__Exercise brief__: Return, word for word, only the lines of the data below that lie between the line with "[⟨_, rfl⟩, hp ..]" and the line with "mod w a b => cases", those two lines included.

= Beginning of Section =

-- ==== Sys2Proof/Laws/Exec.lean ====
section
/-! SUPPORT. What `exec` can do, said once over all instructions: it accesses the data device at most, and it stops only where none is installed. -/

namespace Sys2Proof.Machine

theorem loadReg_touches {r : Reg} {a : Word} {w : Width} {s t : State} (h : loadReg r a w s = .next t) : Touches s.datId s t :=
  loadThen_touches (g := fun v x => x.writeLow r w v) (fun _ _ => ⟨rfl, rfl⟩) ⟨rfl, rfl⟩ h

theorem storeValue_touches {a : Word} {w : Width} {v : Word} {s t : State} (h : storeValue a w v s = .next t) :
    Touches s.datId s t :=
  storeThen_touches (g := fun x => x) (fun _ => ⟨rfl, rfl⟩) h

theorem pushReg_touches {r q : Reg} {w : Width} {s t : State} (h : pushReg r q w s = .next t) : Touches s.datId s t :=
  storeThen_touches (g := fun x => x.set q (s.get q + widthStep w)) (fun _ => ⟨rfl, rfl⟩) h

theorem popReg_touches {r q : Reg} {w : Width} {s t : State} (h : popReg r q w s = .next t) : Touches s.datId s t := by
  unfold popReg at h
  refine loadThen_touches (s := s) (u := s.set q (s.get q - widthStep w)) (g := fun v x => x.writeLow r w v) ?_ ?_ h
  · exact fun _ _ => ⟨State.writeLow_devices .., State.writeLow_cfg ..⟩
  · exact ⟨State.set_devices .., State.set_cfg ..⟩

theorem movMM_touches {a b : Reg} {w : Width} {s t : State}
    (h : loadThen s s.datId (s.get b) w (fun v t => storeThen (t.setBus v) s.datId (s.get a) w (low w v) .next) = .next t) :
    Touches s.datId s t := by
  obtain ⟨d, hd, h⟩ := loadThen_next h
  obtain ⟨e, he, h⟩ := storeThen_next h
  cases h
  have he' : e = (d.read (s.get b) w).2 := by
    rw [State.setBus_device, State.putDevice_device, if_pos rfl, hd] at he
    simpa using he.symm
  subst he'
  exact Touches.put hd ((Accessed.read d _ w).trans (Accessed.write _ _ w _)) rfl (DeviceMap.update_update ..)

/-- Every instruction accesses the data device at most, and changes nothing else of the devices. -/
theorem exec_touches {i : Instr} {s t : State} (h : exec i s = .next t) : Touches s.datId s t := by
  cases i with
  | nop => cases h; exact Touches.same rfl rfl
  | halt => cases h; exact Touches.same rfl rfl
  | bitNot w a | movRI w a imm | inc a | dec a | jmpR w a =>
    rcases onReg_cases h with ⟨r, -, h⟩ | ⟨-, h⟩
    · cases h; exact Touches.same rfl rfl
    · exact raise_touches h.symm
  | bitAnd w a b | bitOr w a b | bitXor w a b | movRR w a b | add w a b | sub w a b | mul w a b =>
    rcases onRegs_cases h with ⟨r, q, -, -, h⟩ | ⟨-, h⟩
    · cases h; exact Touches.same rfl rfl
    · exact raise_touches h.symm
  | div w a b | mod w a b =>
    rcases onRegs_cases h with ⟨r, q, -, -, h⟩ | ⟨-, h⟩
    · simp only [dividingOp, raiseDivideByZero] at h
      split at h <;> cases h <;> exact Touches.same rfl rfl
    · exact raise_touches h.symm
  | jzI w a imm | jnzI w a imm =>
    rcases onReg_cases h with ⟨r, -, h⟩ | ⟨-, h⟩
    · cases h; split <;> exact Touches.same rfl rfl
    · exact raise_touches h.symm
  | jzR w a b | jnzR w a b =>
    rcases onRegs_cases h with ⟨r, q, -, -, h⟩ | ⟨-, h⟩
    · cases h; split <;> exact Touches.same rfl rfl
    · exact raise_touches h.symm
  | jmpI w imm => cases h; exact Touches.same rfl rfl
  | movRA w a imm =>
    rcases onReg_cases h with ⟨r, -, h⟩ | ⟨-, h⟩
    · exact loadReg_touches h
    · exact raise_touches h.symm
  | movRM w a b =>
    rcases onRegs_cases h with ⟨r, q, -, -, h⟩ | ⟨-, h⟩
    · exact loadReg_touches h
    · exact raise_touches h.symm
  | movMI w a imm | movAR w a imm =>
    rcases onReg_cases h with ⟨r, -, h⟩ | ⟨-, h⟩
    · exact storeValue_touches h
    · exact raise_touches h.symm
  | movMR w a b =>
    rcases onRegs_cases h with ⟨r, q, -, -, h⟩ | ⟨-, h⟩
    · exact storeValue_touches h
    · exact raise_touches h.symm
  | movMM w a b =>
    rcases onRegs_cases h with ⟨r, q, -, -, h⟩ | ⟨-, h⟩
    · exact movMM_touches h
    · exact raise_touches h.symm
  | pushs w a =>
    rcases onReg_cases h with ⟨r, -, h⟩ | ⟨-, h⟩
    · exact pushReg_touches h
    · exact raise_touches h.symm
  | push w a b =>
    rcases onRegs_cases h with ⟨r, q, -, -, h⟩ | ⟨-, h⟩
    · exact pushReg_touches h
    · exact raise_touches h.symm
  | pops w a =>
    rcases onReg_cases h with ⟨r, -, h⟩ | ⟨-, h⟩
    · exact popReg_touches h
    · exact raise_touches h.symm
  | pop w a b =>
    rcases onRegs_cases h with ⟨r, q, -, -, h⟩ | ⟨-, h⟩
    · exact popReg_touches h
    · exact raise_touches h.symm
  | reservedBitwise | reservedStack | reservedArithB4 | reservedArithB8 | reservedJump | reservedCat7 | reservedInc15
  | reservedDec15 => exact raise_touches h

/-- Where a device is installed under RDR, every instruction has a next state. -/
theorem exec_next {i : Instr} {s : State} {d : Device} (hd : s.device s.datId = some d) : ∃ t, exec i s = .next t := by
  have hm : ∀ a b w, ∃ t, loadThen s s.datId a w (fun v t => storeThen (t.setBus v) s.datId b w (low w v) .next) = .next t := by
    intro a b w
    rw [loadThen_some hd]
    have : ((s.putDevice s.datId (d.read a w).2).setBus (d.read a w).1).device s.datId = some (d.read a w).2 := by
      rw [State.setBus_device, State.putDevice_device, if_pos rfl, hd]; rfl
    rw [storeThen_some this]
    exact ⟨_, rfl⟩
  have hl : ∀ r a w, ∃ t, loadReg r a w s = .next t := fun r a w => ⟨_, by rw [loadReg, loadThen_some hd]⟩
  have hs : ∀ a w v, ∃ t, storeValue a w v s = .next t := fun a w v => ⟨_, by rw [storeValue, storeThen_some hd]⟩
  have hp : ∀ r q w, ∃ t, pushReg r q w s = .next t := fun r q w => ⟨_, by rw [pushReg, storeThen_some hd]⟩
  have hq : ∀ r q w, ∃ t, popReg r q w s = .next t := fun r q w => ⟨_, by
    rw [popReg, loadThen_some (s := s.set q _) (d := d) hd]⟩
  have hv : ∀ op w r q, ∃ t, dividingOp op w r q s = .next t := by
    intro op w r q
    rw [dividingOp]
    split <;> exact ⟨_, rfl⟩
  cases i with
  | nop | halt | jmpI => exact ⟨_, rfl⟩
  | reservedBitwise | reservedStack | reservedArithB4 | reservedArithB8 | reservedJump | reservedCat7 | reservedInc15
  | reservedDec15 => exact ⟨_, rfl⟩
  | bitNot w a | inc a | dec a | movRI w a imm | jmpR w a | jzI w a imm | jnzI w a imm => cases a <;> exact ⟨_, rfl⟩
  | bitAnd w a b | bitOr w a b | bitXor w a b | movRR w a b | add w a b | sub w a b | mul w a b | jzR w a b | jnzR w a b =>
    cases a <;> cases b <;> exact ⟨_, rfl⟩
  | pushs w a => cases a; exacts [⟨_, rfl⟩, hp ..]
  | pops w a => cases a; exacts [⟨_, rfl⟩, hq ..]
  | movMI w a imm => cases a; exacts [⟨_, rfl⟩, hs ..]
  | movAR w a imm => cases a; exacts [⟨_, rfl⟩, hs ..]
  | movRA w a imm => cases a; exacts [⟨_, rfl⟩, hl ..]
  | push w a b => cases a <;> cases b; exacts [⟨_, rfl⟩, ⟨_, rfl⟩, ⟨_, rfl⟩, hp ..]
  | pop w a b => cases a <;> cases b; exacts [⟨_, rfl⟩, ⟨_, rfl⟩, ⟨_, rfl⟩, hq ..]
  | movRM w a b => cases a <;> cases b; exacts [⟨_, rfl⟩, ⟨_, rfl⟩, ⟨_, rfl⟩, hl ..]
  | movMR w a b => cases a <;> cases b; exacts [⟨_, rfl⟩, ⟨_, rfl⟩, ⟨_, rfl⟩, hs ..]
  | movMM w a b => cases a <;> cases b; exacts [⟨_, rfl⟩, ⟨_, rfl⟩, ⟨_, rfl⟩, hm ..]
  | div w a b => cases a <;> cases b; exacts [⟨_, rfl⟩, ⟨_, rfl⟩, ⟨_, rfl⟩, hv ..]
  | mod w a b => cases a <;> cases b; exacts [⟨_, rfl⟩, ⟨_, rfl⟩, ⟨_, rfl⟩, hv ..]

end Sys2Proof.Machine
end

= End of Section =

__Task solution__:
  | pushs w a => cases a; exacts [⟨_, rfl⟩, hp ..]
  | pops w a => cases a; exacts [⟨_, rfl⟩, hq ..]
  | movMI w a imm => cases a; exacts [⟨_, rfl⟩, hs ..]
  | movAR w a imm => cases a; exacts [⟨_, rfl⟩, hs ..]
  | movRA w a imm => cases a; exacts [⟨_, rfl⟩, hl ..]
  | push w a b => cases a <;> cases b; exacts [⟨_, rfl⟩, ⟨_, rfl⟩, ⟨_, rfl⟩, hp ..]
  | pop w a b => cases a <;> cases b; exacts [⟨_, rfl⟩, ⟨_, rfl⟩, ⟨_, rfl⟩, hq ..]
  | movRM w a b => cases a <;> cases b; exacts [⟨_, rfl⟩, ⟨_, rfl⟩, ⟨_, rfl⟩, hl ..]
  | movMR w a b => cases a <;> cases b; exacts [⟨_, rfl⟩, ⟨_, rfl⟩, ⟨_, rfl⟩, hs ..]
  | movMM w a b => cases a <;> cases b; exacts [⟨_, rfl⟩, ⟨_, rfl⟩, ⟨_, rfl⟩, hm ..]
  | div w a b => cases a <;> cases b; exacts [⟨_, rfl⟩, ⟨_, rfl⟩, ⟨_, rfl⟩, hv ..]
  | mod w a b => cases a <;> cases b; exacts [⟨_, rfl⟩, ⟨_, rfl⟩, ⟨_, rfl⟩, hv ..]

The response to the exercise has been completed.